Exercise goal: The lines from the top of the records below through the one containing "test_witness_StepServicesInterruptsAfterTimers : busyCall.run" are to be transcribed exactly, and nothing else is to be added.

*** Stored data ***

/-- Both stack modes at the edges: `SP = 0x01` and `k = -3` (wraps, or has no cell), `k = -1` (the last cell), `SP = 0xFF` and
`k = 2` (wraps, or goes on). -/
theorem test_witness_FrameCellsAreAtTheStackAddresses : frameAddr true 0x01 (-3) = some 0xFE ∧
    frameAddr false 0x01 (-3) = none ∧ frameAddr false 0x01 (-1) = some 0x000 ∧ frameAddr true 0xFF 2 = some 0x001 ∧
    frameAddr false 0xFF 2 = some 0x101 := by decide

theorem plainFrame_busy : PlainFrame busy := ⟨by decide, by decide⟩

theorem test_witness_ReturnUndoesCall : Memory.wf busy.mem = true ∧ PlainFrame busy ∧
    pcBank 0x0210 = pcBank (busy.pc + 1) := ⟨by decide, plainFrame_busy, by decide⟩
theorem test_witness_BalancedCallsRestoreDepthAndStackPointer :
    (∀ i ∈ [Instr.call 1, .calz 2], isCall i = true) ∧ (∀ i ∈ [Instr.ret, .retd 3], isReturn i = true) ∧
    [Instr.call 1, .calz 2].length = [Instr.ret, .retd 3].length := by decide
theorem test_witness_StepRunsTheDecodedInstruction : busyCall.run = .ready ∧
    busyCall.pc.toNat < busyCall.params.romWords ∧ decode (busyCall.romWord busyCall.pc) = .ok (.call 0x40) ∧
    [(0x440 : InstrWord), 0xE03][(1 : CodeAddr).toNat]? = some 0xE03 := by decide

/-- With `I = 0`, and after `PSET`. -/
theorem test_witness_StepCommitsCountsAndReloads : (busyCall.setF 1).run = .ready ∧
    busyCall.pc.toNat < busyCall.params.romWords ∧
    decode ((busyCall.setF 1).romWord (busyCall.setF 1).pc) = .ok (.call 0x40) ∧
    decode ((busy.setRomWord 0x100 0xE42).romWord 0x100) = .ok (.pset 2) ∧
    (match exec (.call 0x40) { busyCall.setF 1 with nextPc := 0x101 } with
      | .next t => t.run == .ready && t.flagI == false
      | _ => false) = true ∧
    (match exec (.pset 2) { busy.setRomWord 0x100 0xE42 with nextPc := 0x101 } with
      | .next t => t.run == .ready && isPset (.pset 2)
      | _ => false) = true := by decide
theorem test_witness_StepServicesInterruptsAfterTimers : busyCall.run = .ready ∧
    busyCall.pc.toNat < busyCall.params.romWords ∧ decode (busyCall.romWord busyCall.pc) = .ok (.call 0x40) ∧
    (match exec (.call 0x40) { busyCall with nextPc := 0x101 } with
      | .next t => t.run == .ready && t.flagI && !isPset (.call 0x40)
      | _ => false) = true := by decide
theorem test_witness_HaltEndsExecution : busyHalt.run = .ready ∧ busyHalt.nextPc = busyHalt.pc ∧
    busyHalt.pc.toNat < busyHalt.params.romWords ∧ decode (busyHalt.romWord busyHalt.pc) = .ok .halt := by decide

/-- The first address beyond the ROM, an illegal word, and a state that is not `Ready`; the last ROM address is none of the
first. -/
theorem test_witness_FaultsChangeNothingElse :
    (busy.setPc 0x1800).params.romWords ≤ (busy.setPc 0x1800).pc.toNat ∧
    (busy.setPc 0x17FF).pc.toNat < (busy.setPc 0x17FF).params.romWords ∧
    (∀ i, decode ((busy.setRomWord 0x100 0xED0).romWord 0x100) ≠ .ok i) ∧ (busy.setRun .stopped).run ≠ .ready ∧ busy.run = .ready := by
  refine ⟨by decide, by decide, ?_, by decide, by decide⟩
  intro i h
  have e : decode ((busy.setRomWord 0x100 0xED0).romWord 0x100) = .error (.noDescriptor 0xED0) := by decide
  rw [e] at h
  cases h

theorem test_witness_OnlyResetLeavesAStop : (busy.setRun .stopped).run ≠ .ready ∧
    HostEvent.setInputPin 0 true ≠ .reset := by decide

theorem test_witness_InstructionsLeaveOtherRegistersAlone :
    (match exec (.call 0x40) busy with | .next _ => true | _ => false) = true ∧ destOperand (.call 0x40) ≠ some .a ∧
    destOperand (.call 0x40) ≠ some .b ∧ writesX (.call 0x40) = false ∧ writesY (.call 0x40) = false ∧
    writesSP .incX = false := by decide

/-- The cell just above the frame a call pushes, the one just below it, and an address in a hole. -/
theorem test_witness_InstructionsLeaveOtherCellsAlone :
    (match exec (.call 0x40) busy with | .next _ => true | _ => false) = true ∧
    (0x40 : DataAddr) ∉ storedAddrs (.call 0x40) busy ∧ (0x3C : DataAddr) ∉ storedAddrs (.call 0x40) busy ∧
    storedAddrs (.call 0x40) busy = [0x3F, 0x3E, 0x3D] ∧ busy.backed 0x280 = false ∧ busy.ioAccess 0x280 = false := by decide

theorem test_witness_InstructionsNeverWriteStepState :
    (match exec (.jp 0x40) busy with | .next _ => true | _ => false) = true ∧ isPset (.jp 0x40) = false ∧
    isCall (.jp 0x40) = false ∧ isReturn (.jp 0x40) = false ∧ isJump .incX = false := by decide
theorem test_witness_InstructionsTouchDevicesOnlyThroughAccesses :
    (match exec (.addRQ .mx .a) busy with | .next _ => true | _ => false) = true ∧
    (∀ k ∈ readAddrs (.addRQ .mx .a) busy ++ storedAddrs (.addRQ .mx .a) busy, busy.ioAccess k = false) ∧
    (∀ k ∈ storedAddrs (.addRQ .mx .a) busy, busy.displayAccess k = false) := by decide
theorem test_witness_StepKeepsWhatTheHostOwns : (match step busyCall with | .next _ => true | _ => false) = true := by decide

*** End of Stored data ***

Exercise output:
/-- Both stack modes at the edges: `SP = 0x01` and `k = -3` (wraps, or has no cell), `k = -1` (the last cell), `SP = 0xFF` and
`k = 2` (wraps, or goes on). -/
theorem test_witness_FrameCellsAreAtTheStackAddresses : frameAddr true 0x01 (-3) = some 0xFE ∧
    frameAddr false 0x01 (-3) = none ∧ frameAddr false 0x01 (-1) = some 0x000 ∧ frameAddr true 0xFF 2 = some 0x001 ∧
    frameAddr false 0xFF 2 = some 0x101 := by decide

theorem plainFrame_busy : PlainFrame busy := ⟨by decide, by decide⟩

theorem test_witness_ReturnUndoesCall : Memory.wf busy.mem = true ∧ PlainFrame busy ∧
    pcBank 0x0210 = pcBank (busy.pc + 1) := ⟨by decide, plainFrame_busy, by decide⟩
theorem test_witness_BalancedCallsRestoreDepthAndStackPointer :
    (∀ i ∈ [Instr.call 1, .calz 2], isCall i = true) ∧ (∀ i ∈ [Instr.ret, .retd 3], isReturn i = true) ∧
    [Instr.call 1, .calz 2].length = [Instr.ret, .retd 3].length := by decide
theorem test_witness_StepRunsTheDecodedInstruction : busyCall.run = .ready ∧
    busyCall.pc.toNat < busyCall.params.romWords ∧ decode (busyCall.romWord busyCall.pc) = .ok (.call 0x40) ∧
    [(0x440 : InstrWord), 0xE03][(1 : CodeAddr).toNat]? = some 0xE03 := by decide

/-- With `I = 0`, and after `PSET`. -/
theorem test_witness_StepCommitsCountsAndReloads : (busyCall.setF 1).run = .ready ∧
    busyCall.pc.toNat < busyCall.params.romWords ∧
    decode ((busyCall.setF 1).romWord (busyCall.setF 1).pc) = .ok (.call 0x40) ∧
    decode ((busy.setRomWord 0x100 0xE42).romWord 0x100) = .ok (.pset 2) ∧
    (match exec (.call 0x40) { busyCall.setF 1 with nextPc := 0x101 } with
      | .next t => t.run == .ready && t.flagI == false
      | _ => false) = true ∧
    (match exec (.pset 2) { busy.setRomWord 0x100 0xE42 with nextPc := 0x101 } with
      | .next t => t.run == .ready && isPset (.pset 2)
      | _ => false) = true := by decide
theorem test_witness_StepServicesInterruptsAfterTimers : busyCall.run = .ready ∧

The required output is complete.